TNF depletion has been widely implemented as a means to counter inflammatory
conditions in humans (16-17). It is needed caution for clinical use of such therapeutics as they may worsen influenza-associated immunopathology during flu seasons or epidemics.
Interestingly, a study found that treatment of RA patients with etanercept (a soluble TNF receptor) led to increased peripheral T cell reactivity to microbial antigens that included influenza (17). Several studies have also indicated that TNF blockade with infliximab (a monoclonal antibody) increases T cell reactivity (18, 19). As such, it has been suggested that in autoimmune diseases in which TNF blockade is therapeutic (RA, Crohn’s disease, psoriasis) the overproduction of TNF is part of the innate immune response and released by macrophages, rather than by T cells such as in diseases where neutralization of TNF worsens disease severity (MS, diabetes, mouse models of EAE and lupus) (12, 13, 16).

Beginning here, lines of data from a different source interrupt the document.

-- ==== Sys2Proof/Laws/Ops.lean ====
section
/-!
SUPPORT. What each shared operation of Machine/Ops.lean can do, said once: the cases of a descriptor's start, of an event, of
a completion and of a read of a unit just replaced, and that every operation keeps what `Keeps` names.
-/
namespace Sys2Proof.Machine

variable {a s : State}

/-! ### What was replaced is what is found -/

theorem find_replaced {α κ : Type} [DecidableEq κ] {key : α → κ} {x : α} {k : κ} {l : List α} (hx : key x = k)
    (h : (l.find? (fun y => key y == k)).isSome = true) :
    (l.map (fun y => if key y = k then x else y)).find? (fun y => key y == k) = some x := by
  induction l with
  | nil => simp at h
  | cons y l ih =>
    by_cases hy : key y = k
    · simp [hy, hx]
    · have hb : (key y == k) = false := by simpa using hy
      simp only [List.find?_cons, hb] at h
      simp only [List.map_cons, if_neg hy, List.find?_cons, hb]
      exact ih h

theorem find_other {α κ : Type} [DecidableEq κ] {key : α → κ} {x : α} {k j : κ} {l : List α} (hx : key x = k) (hj : j ≠ k) :
    (l.map (fun y => if key y = k then x else y)).find? (fun y => key y == j) = l.find? (fun y => key y == j) := by
  induction l with
  | nil => rfl
  | cons y l ih =>
    by_cases hy : key y = k
    · have hb : (k == j) = false := by simpa using Ne.symm hj
      simp only [List.map_cons, hy, if_true, List.find?_cons, hx, hb, ih]
    · simp only [List.map_cons, hy, if_false, List.find?_cons, ih]

/-- A handle replaced is the one found under its key; every other is found as before. -/
theorem handle_setHandle {h : Handle} (e : (s.handle? h.key).isSome = true) : (s.setHandle h).handle? h.key = some h :=
  find_replaced (key := Handle.key) rfl e
theorem handle_setHandle_ne {h : Handle} {k : HKey} (e : k ≠ h.key) : (s.setHandle h).handle? k = s.handle? k :=
  find_other (key := Handle.key) rfl e

/-- The same for a ring, a context and a group. -/
theorem ring_setRing {r : Ring} (e : (s.ring? r.id).isSome = true) : (s.setRing r).ring? r.id = some r :=
  find_replaced (key := Ring.id) rfl e
theorem ring_setRing_ne {r : Ring} {n : Nat} (e : n ≠ r.id) : (s.setRing r).ring? n = s.ring? n :=
  find_other (key := Ring.id) rfl e
theorem ctx_setCtx {c : Ctx} (e : (s.ctx? c.id).isSome = true) : (s.setCtx c).ctx? c.id = some c :=
  find_replaced (key := Ctx.id) rfl e
theorem ctx_setCtx_ne {c : Ctx} {n : Nat} (e : n ≠ c.id) : (s.setCtx c).ctx? n = s.ctx? n :=
  find_other (key := Ctx.id) rfl e
theorem group_setGroup {g : Group} (e : (s.group? g.slot).isSome = true) : (s.setGroup g).group? g.slot = some g :=
  find_replaced (key := Group.slot) rfl e
theorem group_setGroup_ne {g : Group} {n : Nat} (e : n ≠ g.slot) : (s.setGroup g).group? n = s.group? n :=
  find_other (key := Group.slot) rfl e

/-! ### The start of a descriptor (R33, R313, R327, R606, R621) -/

/-- A descriptor waits, ends with the first check it fails, or is acted on. -/
theorem withDesc_cases (s : State) (d : Desc) (x : DescSpec) (act : Ticket → State → State) :
    s.withDesc d x act = s
    ∨ (∃ r e, s.ring? d.ring.toNat = some r ∧ descCheck r.sqOrder d x = some e
        ∧ s.withDesc d x act = s.complete { d.ticket with xres := false } { status := e })
    ∨ (∃ r, s.ring? d.ring.toNat = some r ∧ s.serves d.ring.toNat = true ∧ r.mayStart d = true ∧ s.writeWaits r d = false
        ∧ descCheck r.sqOrder d x = none ∧ s.withDesc d x act = act d.ticket s) := by
  unfold State.withDesc
  split
  · exact .inl rfl
  · rename_i r hr
    split
    · exact .inl rfl
    · rename_i hw
      simp only [Bool.or_eq_true, Bool.not_eq_true', not_or, Bool.not_eq_false, Bool.not_eq_true] at hw
      split
      · rename_i e he
        exact .inr (.inl ⟨r, e, hr, he, rfl⟩)
      · rename_i he
        split
        · exact .inl rfl
        · exact .inr (.inr ⟨r, hr, hw.1.1, hw.1.2, hw.2, he, rfl⟩)

/-! ### What every operation keeps -/

theorem setRing_keeps {r : Ring} (h : Keeps a s) : Keeps a (s.setRing r) := h
theorem setWindow_keeps {n : Hub} {w : List Written} (h : Keeps a s) : Keeps a (s.setWindow n w) := h
theorem setPort_keeps {n : Hub} {p : HostPort} (h : Keeps a s) : Keeps a (s.setPort n p) := h
theorem setSync_keeps {n : Hub} {y : Sync} (h : Keeps a s) : Keeps a (s.setSync n y) := h
theorem setRecorder_keeps {n : Hub} {r : Recorder} (h : Keeps a s) : Keeps a (s.setRecorder n r) := h
theorem setHandle_keeps {x : Handle} (h : Keeps a s) : Keeps a (s.setHandle x) := h
theorem setCtx_keeps {x : Ctx} (h : Keeps a s) : Keeps a (s.setCtx x) := h
theorem setGroup_keeps {x : Group} (h : Keeps a s) : Keeps a (s.setGroup x) := h

theorem event_keeps {n : Hub} {e : Event} (h : Keeps a s) : Keeps a (s.event n e) := by
  unfold State.event
  exact ite_keeps h (ite_keeps h h)

theorem eventAll_keeps {e : Event} (h : Keeps a s) : Keeps a (s.eventAll e) :=
  event_keeps (event_keeps (event_keeps (event_keeps h)))

theorem interrupt_keeps {was : Bool} (h : Keeps a s) : Keeps a (s.interrupt was) := by
  unfold State.interrupt
  exact ite_keeps h h

theorem alert_keeps {b : Fin 8} (h : Keeps a s) : Keeps a (s.alert b) := interrupt_keeps h

theorem journal_keeps {typ key hub : Nat} {rs : List EvRecord} {p : List Byte} (h : Keeps a s) :
    Keeps a (s.journal typ key hub rs p) := h

theorem bumpEpoch_keeps {u : UnitName} (h : Keeps a s) : Keeps a (s.bumpEpoch u) := h

theorem cqWrite_keeps {r : Ring} {e : BitVec 128} (h : Keeps a s) : Keeps a (s.cqWrite r e) := by
  unfold State.cqWrite
  exact setRing_keeps (setWindow_keeps (hostWrite_keeps (hostWrite_keeps h)))

theorem post_keeps {ring ssl kind : Nat} {uns xres : Bool} {st : BitVec 8} {fl : BitVec 3} {res : BitVec 64} (h : Keeps a s) :
    Keeps a (s.post ring uns ssl st fl xres kind res) := by
  unfold State.post
  split
  · exact h
  · exact ite_keeps (cqWrite_keeps h) (ite_keeps (ite_keeps h (event_keeps h)) h)

theorem answer_keeps {t : Ticket} {d : Done} (h : Keeps a s) : Keeps a (s.answer t d) := by
  unfold State.answer
  have k : Keeps a (if t.xres then s.hostWrite t.resultAddr d.xbytes else s) := ite_keeps (hostWrite_keeps h) h
  exact ite_keeps k (post_keeps k)

theorem endDestroy_keeps {ring : Nat} (h : Keeps a s) : Keeps a (s.endDestroy ring) := by
  unfold State.endDestroy
  split
  · split
    · split
      · refine answer_keeps ?_
        split <;> exact h
      · exact h
    · exact h
  · exact h

/-- A completion changes no more than its ring, host memory and the recorder. -/
theorem complete_keeps {t : Ticket} {d : Done} (h : Keeps a s) : Keeps a (s.complete t d) := by
  unfold State.complete
  split
  · exact h
  · exact endDestroy_keeps (answer_keeps h)

theorem sendFence_keeps {n : Hub} (h : Keeps a s) : Keeps a (s.sendFence n) := h

theorem behind_keeps {ports : List Hub} {w : FenceWait} (h : Keeps a s) : Keeps a (s.behind ports w) :=
  Keeps.trans (foldl_keeps (fun _ _ => sendFence_keeps) h) (Keeps.refl _)

theorem sendRead_keeps {n : Hub} {addr len : Nat} {use : ReadUse} (h : Keeps a s) : Keeps a (s.sendRead n addr len use) := h

theorem completeVia_keeps {t : Ticket} {ports : List Hub} {d : Done} (h : Keeps a s) : Keeps a (s.completeVia t ports d) := by
  unfold State.completeVia
  exact ite_keeps (complete_keeps h) (behind_keeps h)

theorem notice_keeps {code detail : Nat} (h : Keeps a s) : Keeps a (s.notice code detail) := by
  unfold State.notice
  exact ite_keeps (post_keeps h) h

theorem syndrome_keeps {u : UnitName} (h : Keeps a s) : Keeps a (s.syndrome u).2 := by
  unfold State.syndrome
  split
  · exact fresh_keeps (w := 64) h
  · exact fresh_keeps (w := 128) h

theorem charge_keeps {ctx tier : Nat} {n : Int} (h : Keeps a s) : Keeps a (s.charge ctx tier n) := by
  unfold State.charge
  split <;> exact h

theorem wakeOut_keeps {n : Hub} (h : Keeps a s) : Keeps a (s.wakeOut n) := by
  unfold State.wakeOut
  exact ite_keeps h h

theorem setHostCtr_keeps {n : Hub} {c : Nat} {v : BitVec 32} (h : Keeps a s) : Keeps a (s.setHostCtr n c v) := by
  have k : Keeps a (if (s.ctrCfg n c).getLsbD 29 then s.wakeOut n else s) := ite_keeps (wakeOut_keeps h) h
  exact k

theorem markRaise_keeps {n : Hub} {c : Nat} (h : Keeps a s) : Keeps a (s.markRaise n c) := h

theorem raiseHost_keeps {n : Hub} {c : Nat} {v : BitVec 32} (h : Keeps a s) : Keeps a (s.raiseHost n c v) :=
  markRaise_keeps (setHostCtr_keeps h)

theorem withRel_keeps {r : Reliability} (h : Keeps a s) : Keeps a { s with rel := r } := h

theorem cper_keeps {sev cls code handle dec test fin spares hist pack : Nat} {u : UnitName} {ver : BitVec 32} (h : Keeps a s) :
    Keeps a (s.cper sev cls u code handle dec test fin spares hist pack ver) := by
  have k1 : Keeps a (if cls = 2 ∧ u.kind = 0 then s.fresh 56 else (0, s)).2 := by
    split
    · exact fresh_keeps (w := 56) h
    · exact h
  have k2 : Keeps a (if (cls = 2 ∧ u.kind = 0) ∨ isStorage u.kind = true then
      (if cls = 2 ∧ u.kind = 0 then s.fresh 56 else (0, s)).2.fresh 64
      else (0, (if cls = 2 ∧ u.kind = 0 then s.fresh 56 else (0, s)).2)).2 := by
    split
    · exact fresh_keeps (w := 64) k1
    · exact k1
  have k3 := syndrome_keeps (u := u) k2
  unfold State.cper
  dsimp only
  exact notice_keeps (event_keeps (journal_keeps (withRel_keeps k3)))

theorem poisonCreated_keeps {n : Hub} {handle : Nat} (h : Keeps a s) : Keeps a (s.poisonCreated n handle) := by
  unfold State.poisonCreated
  exact cper_keeps (event_keeps h)

/-- A descriptor keeps what its action keeps. -/
theorem withDesc_keeps {d : Desc} {x : DescSpec} {act : Ticket → State → State} (h : Keeps a s)
    (ha : ∀ t u, Keeps a u → Keeps a (act t u)) : Keeps a (s.withDesc d x act) := by
  rcases withDesc_cases s d x act with e | ⟨r, c, _, _, e⟩ | ⟨r, _, _, _, _, _, e⟩ <;> rw [e]
  · exact h
  · exact complete_keeps h
  · exact ha _ _ h

end Sys2Proof.Machine
end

However, to date there is little evidence showing that patients treated with TNF inhibitors exhibit more frequent or severe influenza infections. Clinical trials of the safety and immunogenicity of influenza vaccination in patients with RA have shown that the vaccine induces an adequate humoral response and does not induce clinical exacerbation of RA (20, 21). There is a lack of reports of influenza illness itself in RA patients being treated with TNF inhibitors (22). However, as mentioned above, TNF deficiency may have stimulating effects on T cell activity against microbial antigens and may assist in the generation of CTLs to clear the infection, as was shown in TNF inhibitors model.
Thus an adequate humoral response following immunization and influenza viral clearance following infection may occur in patients under TNF deficiency, which is in agreement with our model. However, the question still remains about the fate of such patients at later times post-infection after the virus is cleared which is when TNF acts as a negative regulator preventing lung immunopathology. Also, RA patients are concurrently on glucocorticoid immunosuppressive therapy used to control the disease, which may mask the effect of TNF deficiency, where TNF deficient mice had excessive inflammatory responses including cytokine and chemokine expression that led to fibrosis and immunopathology.
Nevertheless, influenza patients on TNF inhibiting medication should be more closely monitored, including at later stages after the virus has been cleared and the lung architecture is returning to homeostasis, in order to prevent complicating lung disease that may occur under TNF deficiency.